▶ [PROBLEM TO SOLVE]:
Your task is to output all the records below, word for word.

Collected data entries
↓
-- ==== Sys2Proof/Tests/Slice0.lean ====
section
/-!
SUPPORT. Tests/Slice0.lean: ill-formed commands refused by the check, worked values of the spec, and for each statement a state and
operands that meet its hypotheses together.
-/

namespace Sys2Proof.Tests

set_option Elab.async false

open Sys2Proof Sys2Proof.Machine

set_option maxRecDepth 100000

/-- A host command of function 0 on ring 0 without data. -/
def cmd0 : Cmd := { func := 0, ring := 0, tag := 7#32, high := false, addr := 0#64, len := 0#32 }
/-- Reset, with function 0 as the owner. -/
def owned0 : State := { State.reset with hst := { State.reset.hst with ownership := .owned 0 0 } }

/-- `owned0` out of reset with every clock running and the registers listed. -/
def liveWith (regs : FMap Word) : State :=
  { owned0 with
    regs := FMap.place regs Reg.GLB_CLK_ALIVE 0xFFFFFFFF#32
    otp := { owned0.otp with inReset := false } }

/-- `owned0` with COMMAND ring 0 enabled, which a doorbell has covered, its cache, and COMPLETION ring 1 enabled. -/
def rings0 (cache : List Cached) : State :=
  { owned0 with hst := { owned0.hst with funcs := [(0, { rings :=
      [(0, { cfg := 0x04010000#32, enabled := true, pidx := 1#32, cache := cache }), (1, { cfg := 0x44000000#32, enabled := true })] })] } }

/-- `liveWith []` in unit state ACTIVE. -/
def active0 : State := liveWith [(Reg.RDG_STATE, 0xFFFFFFF1#32)]

/-- The row of a register that is defined. -/
def rowAt (a : Nat) : RegRow := (regRow a).getD ⟨0, 0, 0, false, []⟩

/-- `liveWith []` with one record, which the window of function 0 shows, and a fetch in progress. -/
def evt0 : State :=
  { liveWith [] with
    evt := { owned0.evt with records := [⟨1, 0, 3, 1, zeros 16⟩], fetching := [(0, true)] }
    fregs := [(funcKey 0 Reg.EVT_CURSOR_LO, 1#32)] }

/-- `owned0` in UNLOCKED with candidate 1 qualified and held off. -/
def time0 : State :=
  { owned0 with
    regs := [(Reg.TIM_STATE, 1#32)]
    tim := { owned0.tim with cands := [(1, { heldOff := true, qualified := true })], held := false } }

/-- Reset, waiting for a reference before courses run. -/
def wait0 : State := { State.reset with tim := { State.reset.tim with held := true, waiting := true } }

/-- Ethernet port 0 enabled, with the request numbered 3 open and its timestamp in the queue. -/
def ptp0 : State :=
  { State.reset with
    regs := [(Reg.TIM_PTP_CFG, 0xFFFFFFFF#32), (Reg.LANE_GRP_STATUS 0, 0x1013#32)]
    tim := { State.reset.tim with ports := [(0, { txq := [(3, 7)], reqOpen := some 3 })] } }

/-- An Announce of port identity 9. -/
def ann0 : PtpAnnounce := ⟨1#8, 6#8, 0#8, 0#16, 1#8, 5#64, 0#16, 9#80, 37#16, true, false, false⟩

/-- `ptp0` with the master of `ann0` chosen on port 0 and Sync 1 open. -/
def ptp1 : State :=
  { ptp0 with tim := { ptp0.tim with master := some 0, ports := [(0, { announce := some ann0, syncOpen := some (1, 5, 0) })] } }

/-- Reset, with lane group 0 a fronthaul group that is not trained. -/
def lane0 : State := { State.reset with regs := [(Reg.LANE_GRP_STATUS 0, 1#32)] }

/-- Reset, after a thermal trip with a point that reads low. -/
def hot0 : State := { State.reset with hlt := { State.reset.hlt with tripped := true, lowRun := [(3, 1)] } }

/-- Reset, with an item of two entries in FIFO 9 of block 4. -/
def fifo0 : State := { State.reset with hlt := { State.reset.hlt with fifos := [(256 * 4 + 9, { entries := [([], false), ([], true)] })] } }

/-- Reset, with every tamper input enabled, input 0 sampled seven times and input 1 six times away from its state. -/
def soffit0 : State :=
  { State.reset with
    regs := [(Reg.TMP_CFG, 0x0F#32)]
    tmp := { State.reset.tmp with runs := [7, 6, 0, 0], mainPower := true } }

/-- A chain on lane 0 whose eave has power-line cell 0 and radio cell 1. -/
def plan0 : Plan :=
  { chains := [⟨0, 2, 2, [⟨1, 0, 0, 0x11, 0⟩]⟩]
    cells := [⟨0, 0, 1, 0, 0⟩, ⟨1, 0, 5, 0, 1⟩]
    params := [[1#8, 1#8, 0#8, 0#8, 0#8, 0#8, 0#8, 2#8] ++ zeros 10 ++ [3#8] ++ zeros 45,
      [2#8, 0x11#8, 0#8, 0#8, 0#8, 0#8, 0#8, 1#8, 1#8, 5#8] ++ zeros 10 ++ [3#8] ++ zeros 43]
    windows := [[⟨0, 0, []⟩]] }

/-- A member at index 3 with key 9. -/
def slot3 : Slot := { key := 9, index := 3, valid := true, m0 := true, m1 := true }

/-- `plan0` in force with PLC and RAD enabled, function 0 the owner, key slot 0 bound to every purpose, and meter 3 with short address 7
on the route table of cell 0. -/
def cells0 : State :=
  { owned0 with
    regs := [(Reg.CRS_PLAN_STATUS, 0#32), (Reg.STATUS 4, 0xFFFFFFFF#32), (Reg.STATUS 5, 0xFFFFFFFF#32)]
    crs := { owned0.crs with active := plan0 }
    cel := { owned0.cel with routes := [(0, [⟨3, 7, 7, 0, 1, 0⟩])] }
    key := { owned0.key with
      courseSlots := [(0, { loaded := true, attr := 4, key := zeros 16 })]
      courseBindings := [(1, 1), (2, 1), (3, 1), (4, 1)] } }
↑
▶ [SOLUTION TO THIS TASK]:
-- ==== Sys2Proof/Tests/Slice0.lean ====
section
/-!
SUPPORT. Tests/Slice0.lean: ill-formed commands refused by the check, worked values of the spec, and for each statement a state and
operands that meet its hypotheses together.
-/

namespace Sys2Proof.Tests

set_option Elab.async false

open Sys2Proof Sys2Proof.Machine

set_option maxRecDepth 100000

/-- A host command of function 0 on ring 0 without data. -/
def cmd0 : Cmd := { func := 0, ring := 0, tag := 7#32, high := false, addr := 0#64, len := 0#32 }
/-- Reset, with function 0 as the owner. -/
def owned0 : State := { State.reset with hst := { State.reset.hst with ownership := .owned 0 0 } }

/-- `owned0` out of reset with every clock running and the registers listed. -/
def liveWith (regs : FMap Word) : State :=
  { owned0 with
    regs := FMap.place regs Reg.GLB_CLK_ALIVE 0xFFFFFFFF#32
    otp := { owned0.otp with inReset := false } }

/-- `owned0` with COMMAND ring 0 enabled, which a doorbell has covered, its cache, and COMPLETION ring 1 enabled. -/
def rings0 (cache : List Cached) : State :=
  { owned0 with hst := { owned0.hst with funcs := [(0, { rings :=
      [(0, { cfg := 0x04010000#32, enabled := true, pidx := 1#32, cache := cache }), (1, { cfg := 0x44000000#32, enabled := true })] })] } }

/-- `liveWith []` in unit state ACTIVE. -/
def active0 : State := liveWith [(Reg.RDG_STATE, 0xFFFFFFF1#32)]

/-- The row of a register that is defined. -/
def rowAt (a : Nat) : RegRow := (regRow a).getD ⟨0, 0, 0, false, []⟩

/-- `liveWith []` with one record, which the window of function 0 shows, and a fetch in progress. -/
def evt0 : State :=
  { liveWith [] with
    evt := { owned0.evt with records := [⟨1, 0, 3, 1, zeros 16⟩], fetching := [(0, true)] }
    fregs := [(funcKey 0 Reg.EVT_CURSOR_LO, 1#32)] }

/-- `owned0` in UNLOCKED with candidate 1 qualified and held off. -/
def time0 : State :=
  { owned0 with
    regs := [(Reg.TIM_STATE, 1#32)]
    tim := { owned0.tim with cands := [(1, { heldOff := true, qualified := true })], held := false } }

/-- Reset, waiting for a reference before courses run. -/
def wait0 : State := { State.reset with tim := { State.reset.tim with held := true, waiting := true } }

/-- Ethernet port 0 enabled, with the request numbered 3 open and its timestamp in the queue. -/
def ptp0 : State :=
  { State.reset with
    regs := [(Reg.TIM_PTP_CFG, 0xFFFFFFFF#32), (Reg.LANE_GRP_STATUS 0, 0x1013#32)]
    tim := { State.reset.tim with ports := [(0, { txq := [(3, 7)], reqOpen := some 3 })] } }

/-- An Announce of port identity 9. -/
def ann0 : PtpAnnounce := ⟨1#8, 6#8, 0#8, 0#16, 1#8, 5#64, 0#16, 9#80, 37#16, true, false, false⟩

/-- `ptp0` with the master of `ann0` chosen on port 0 and Sync 1 open. -/
def ptp1 : State :=
  { ptp0 with tim := { ptp0.tim with master := some 0, ports := [(0, { announce := some ann0, syncOpen := some (1, 5, 0) })] } }

/-- Reset, with lane group 0 a fronthaul group that is not trained. -/
def lane0 : State := { State.reset with regs := [(Reg.LANE_GRP_STATUS 0, 1#32)] }

/-- Reset, after a thermal trip with a point that reads low. -/
def hot0 : State := { State.reset with hlt := { State.reset.hlt with tripped := true, lowRun := [(3, 1)] } }

/-- Reset, with an item of two entries in FIFO 9 of block 4. -/
def fifo0 : State := { State.reset with hlt := { State.reset.hlt with fifos := [(256 * 4 + 9, { entries := [([], false), ([], true)] })] } }

/-- Reset, with every tamper input enabled, input 0 sampled seven times and input 1 six times away from its state. -/
def soffit0 : State :=
  { State.reset with
    regs := [(Reg.TMP_CFG, 0x0F#32)]
    tmp := { State.reset.tmp with runs := [7, 6, 0, 0], mainPower := true } }

/-- A chain on lane 0 whose eave has power-line cell 0 and radio cell 1. -/
def plan0 : Plan :=
  { chains := [⟨0, 2, 2, [⟨1, 0, 0, 0x11, 0⟩]⟩]
    cells := [⟨0, 0, 1, 0, 0⟩, ⟨1, 0, 5, 0, 1⟩]
    params := [[1#8, 1#8, 0#8, 0#8, 0#8, 0#8, 0#8, 2#8] ++ zeros 10 ++ [3#8] ++ zeros 45,
      [2#8, 0x11#8, 0#8, 0#8, 0#8, 0#8, 0#8, 1#8, 1#8, 5#8] ++ zeros 10 ++ [3#8] ++ zeros 43]
    windows := [[⟨0, 0, []⟩]] }

/-- A member at index 3 with key 9. -/
def slot3 : Slot := { key := 9, index := 3, valid := true, m0 := true, m1 := true }

/-- `plan0` in force with PLC and RAD enabled, function 0 the owner, key slot 0 bound to every purpose, and meter 3 with short address 7
on the route table of cell 0. -/
def cells0 : State :=
  { owned0 with
    regs := [(Reg.CRS_PLAN_STATUS, 0#32), (Reg.STATUS 4, 0xFFFFFFFF#32), (Reg.STATUS 5, 0xFFFFFFFF#32)]
    crs := { owned0.crs with active := plan0 }
    cel := { owned0.cel with routes := [(0, [⟨3, 7, 7, 0, 1, 0⟩])] }
    key := { owned0.key with
      courseSlots := [(0, { loaded := true, attr := 4, key := zeros 16 })]
      courseBindings := [(1, 1), (2, 1), (3, 1), (4, 1)] } }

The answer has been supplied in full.